### ASSIGNMENT:
Starting from the first line below, repeat the data exactly through to the last.

### MATERIAL PROVIDED:
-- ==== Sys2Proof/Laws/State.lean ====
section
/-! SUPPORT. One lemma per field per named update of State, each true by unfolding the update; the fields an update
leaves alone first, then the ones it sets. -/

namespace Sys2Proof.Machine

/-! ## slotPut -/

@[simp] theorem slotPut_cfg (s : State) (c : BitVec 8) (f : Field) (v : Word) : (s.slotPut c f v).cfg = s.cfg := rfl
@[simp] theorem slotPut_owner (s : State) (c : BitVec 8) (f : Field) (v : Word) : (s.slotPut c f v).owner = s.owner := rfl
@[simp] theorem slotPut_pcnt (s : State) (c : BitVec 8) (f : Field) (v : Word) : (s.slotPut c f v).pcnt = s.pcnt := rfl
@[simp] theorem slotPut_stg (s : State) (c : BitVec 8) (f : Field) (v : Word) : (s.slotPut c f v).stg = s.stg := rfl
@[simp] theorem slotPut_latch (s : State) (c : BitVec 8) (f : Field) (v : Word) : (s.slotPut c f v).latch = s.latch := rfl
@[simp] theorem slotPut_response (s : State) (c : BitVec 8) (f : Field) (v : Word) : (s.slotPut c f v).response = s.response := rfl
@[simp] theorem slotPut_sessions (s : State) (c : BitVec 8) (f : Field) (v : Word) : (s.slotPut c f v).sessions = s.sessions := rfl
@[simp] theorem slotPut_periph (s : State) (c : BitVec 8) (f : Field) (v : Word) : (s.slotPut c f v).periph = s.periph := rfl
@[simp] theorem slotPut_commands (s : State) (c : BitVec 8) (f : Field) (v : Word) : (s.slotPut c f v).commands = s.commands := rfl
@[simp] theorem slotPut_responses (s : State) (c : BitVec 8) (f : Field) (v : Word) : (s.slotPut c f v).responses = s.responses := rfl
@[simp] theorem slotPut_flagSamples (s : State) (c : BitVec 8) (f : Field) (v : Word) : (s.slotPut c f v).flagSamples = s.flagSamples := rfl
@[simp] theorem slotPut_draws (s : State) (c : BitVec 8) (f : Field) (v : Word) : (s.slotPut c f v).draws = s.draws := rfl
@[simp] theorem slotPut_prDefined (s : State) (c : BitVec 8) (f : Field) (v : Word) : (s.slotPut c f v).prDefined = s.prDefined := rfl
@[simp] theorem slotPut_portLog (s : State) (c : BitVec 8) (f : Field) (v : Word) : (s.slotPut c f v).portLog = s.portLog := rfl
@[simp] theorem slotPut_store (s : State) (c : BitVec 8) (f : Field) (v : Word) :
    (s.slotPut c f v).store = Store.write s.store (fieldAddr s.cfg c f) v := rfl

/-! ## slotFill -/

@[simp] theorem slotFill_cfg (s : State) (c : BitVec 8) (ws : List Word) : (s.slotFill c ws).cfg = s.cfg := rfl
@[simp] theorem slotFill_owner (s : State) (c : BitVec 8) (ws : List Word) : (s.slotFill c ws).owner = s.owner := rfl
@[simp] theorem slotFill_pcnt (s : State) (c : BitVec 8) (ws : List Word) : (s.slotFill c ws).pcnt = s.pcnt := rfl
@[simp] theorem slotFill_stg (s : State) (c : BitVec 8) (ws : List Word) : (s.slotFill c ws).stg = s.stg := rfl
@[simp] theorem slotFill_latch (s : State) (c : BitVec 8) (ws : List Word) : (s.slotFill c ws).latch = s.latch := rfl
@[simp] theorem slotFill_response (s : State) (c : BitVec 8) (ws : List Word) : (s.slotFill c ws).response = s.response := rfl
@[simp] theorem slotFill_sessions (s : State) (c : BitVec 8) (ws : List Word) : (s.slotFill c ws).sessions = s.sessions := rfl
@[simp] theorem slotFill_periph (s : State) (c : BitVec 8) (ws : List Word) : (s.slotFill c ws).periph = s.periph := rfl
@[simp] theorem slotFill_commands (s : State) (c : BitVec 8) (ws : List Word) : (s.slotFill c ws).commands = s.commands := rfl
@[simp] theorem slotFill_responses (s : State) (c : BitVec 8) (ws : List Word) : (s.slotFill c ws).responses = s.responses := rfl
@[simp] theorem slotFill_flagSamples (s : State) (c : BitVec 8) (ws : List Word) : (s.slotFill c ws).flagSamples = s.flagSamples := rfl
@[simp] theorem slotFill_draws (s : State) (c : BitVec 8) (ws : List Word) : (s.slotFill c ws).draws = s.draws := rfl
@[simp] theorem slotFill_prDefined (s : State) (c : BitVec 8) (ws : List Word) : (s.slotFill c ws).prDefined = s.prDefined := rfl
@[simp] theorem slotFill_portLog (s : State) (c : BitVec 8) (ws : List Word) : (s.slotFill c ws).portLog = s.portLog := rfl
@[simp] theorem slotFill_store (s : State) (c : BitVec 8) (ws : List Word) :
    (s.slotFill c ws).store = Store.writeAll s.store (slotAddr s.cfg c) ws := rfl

### SOLUTION TO THIS TASK:
-- ==== Sys2Proof/Laws/State.lean ====
section
/-! SUPPORT. One lemma per field per named update of State, each true by unfolding the update; the fields an update
leaves alone first, then the ones it sets. -/

namespace Sys2Proof.Machine

/-! ## slotPut -/

@[simp] theorem slotPut_cfg (s : State) (c : BitVec 8) (f : Field) (v : Word) : (s.slotPut c f v).cfg = s.cfg := rfl
@[simp] theorem slotPut_owner (s : State) (c : BitVec 8) (f : Field) (v : Word) : (s.slotPut c f v).owner = s.owner := rfl
@[simp] theorem slotPut_pcnt (s : State) (c : BitVec 8) (f : Field) (v : Word) : (s.slotPut c f v).pcnt = s.pcnt := rfl
@[simp] theorem slotPut_stg (s : State) (c : BitVec 8) (f : Field) (v : Word) : (s.slotPut c f v).stg = s.stg := rfl
@[simp] theorem slotPut_latch (s : State) (c : BitVec 8) (f : Field) (v : Word) : (s.slotPut c f v).latch = s.latch := rfl
@[simp] theorem slotPut_response (s : State) (c : BitVec 8) (f : Field) (v : Word) : (s.slotPut c f v).response = s.response := rfl
@[simp] theorem slotPut_sessions (s : State) (c : BitVec 8) (f : Field) (v : Word) : (s.slotPut c f v).sessions = s.sessions := rfl
@[simp] theorem slotPut_periph (s : State) (c : BitVec 8) (f : Field) (v : Word) : (s.slotPut c f v).periph = s.periph := rfl
@[simp] theorem slotPut_commands (s : State) (c : BitVec 8) (f : Field) (v : Word) : (s.slotPut c f v).commands = s.commands := rfl
@[simp] theorem slotPut_responses (s : State) (c : BitVec 8) (f : Field) (v : Word) : (s.slotPut c f v).responses = s.responses := rfl
@[simp] theorem slotPut_flagSamples (s : State) (c : BitVec 8) (f : Field) (v : Word) : (s.slotPut c f v).flagSamples = s.flagSamples := rfl
@[simp] theorem slotPut_draws (s : State) (c : BitVec 8) (f : Field) (v : Word) : (s.slotPut c f v).draws = s.draws := rfl
@[simp] theorem slotPut_prDefined (s : State) (c : BitVec 8) (f : Field) (v : Word) : (s.slotPut c f v).prDefined = s.prDefined := rfl
@[simp] theorem slotPut_portLog (s : State) (c : BitVec 8) (f : Field) (v : Word) : (s.slotPut c f v).portLog = s.portLog := rfl
@[simp] theorem slotPut_store (s : State) (c : BitVec 8) (f : Field) (v : Word) :
    (s.slotPut c f v).store = Store.write s.store (fieldAddr s.cfg c f) v := rfl

/-! ## slotFill -/

@[simp] theorem slotFill_cfg (s : State) (c : BitVec 8) (ws : List Word) : (s.slotFill c ws).cfg = s.cfg := rfl
@[simp] theorem slotFill_owner (s : State) (c : BitVec 8) (ws : List Word) : (s.slotFill c ws).owner = s.owner := rfl
@[simp] theorem slotFill_pcnt (s : State) (c : BitVec 8) (ws : List Word) : (s.slotFill c ws).pcnt = s.pcnt := rfl
@[simp] theorem slotFill_stg (s : State) (c : BitVec 8) (ws : List Word) : (s.slotFill c ws).stg = s.stg := rfl
@[simp] theorem slotFill_latch (s : State) (c : BitVec 8) (ws : List Word) : (s.slotFill c ws).latch = s.latch := rfl
@[simp] theorem slotFill_response (s : State) (c : BitVec 8) (ws : List Word) : (s.slotFill c ws).response = s.response := rfl
@[simp] theorem slotFill_sessions (s : State) (c : BitVec 8) (ws : List Word) : (s.slotFill c ws).sessions = s.sessions := rfl
@[simp] theorem slotFill_periph (s : State) (c : BitVec 8) (ws : List Word) : (s.slotFill c ws).periph = s.periph := rfl
@[simp] theorem slotFill_commands (s : State) (c : BitVec 8) (ws : List Word) : (s.slotFill c ws).commands = s.commands := rfl
@[simp] theorem slotFill_responses (s : State) (c : BitVec 8) (ws : List Word) : (s.slotFill c ws).responses = s.responses := rfl
@[simp] theorem slotFill_flagSamples (s : State) (c : BitVec 8) (ws : List Word) : (s.slotFill c ws).flagSamples = s.flagSamples := rfl
@[simp] theorem slotFill_draws (s : State) (c : BitVec 8) (ws : List Word) : (s.slotFill c ws).draws = s.draws := rfl
@[simp] theorem slotFill_prDefined (s : State) (c : BitVec 8) (ws : List Word) : (s.slotFill c ws).prDefined = s.prDefined := rfl
@[simp] theorem slotFill_portLog (s : State) (c : BitVec 8) (ws : List Word) : (s.slotFill c ws).portLog = s.portLog := rfl
@[simp] theorem slotFill_store (s : State) (c : BitVec 8) (ws : List Word) :
    (s.slotFill c ws).store = Store.writeAll s.store (slotAddr s.cfg c) ws := rfl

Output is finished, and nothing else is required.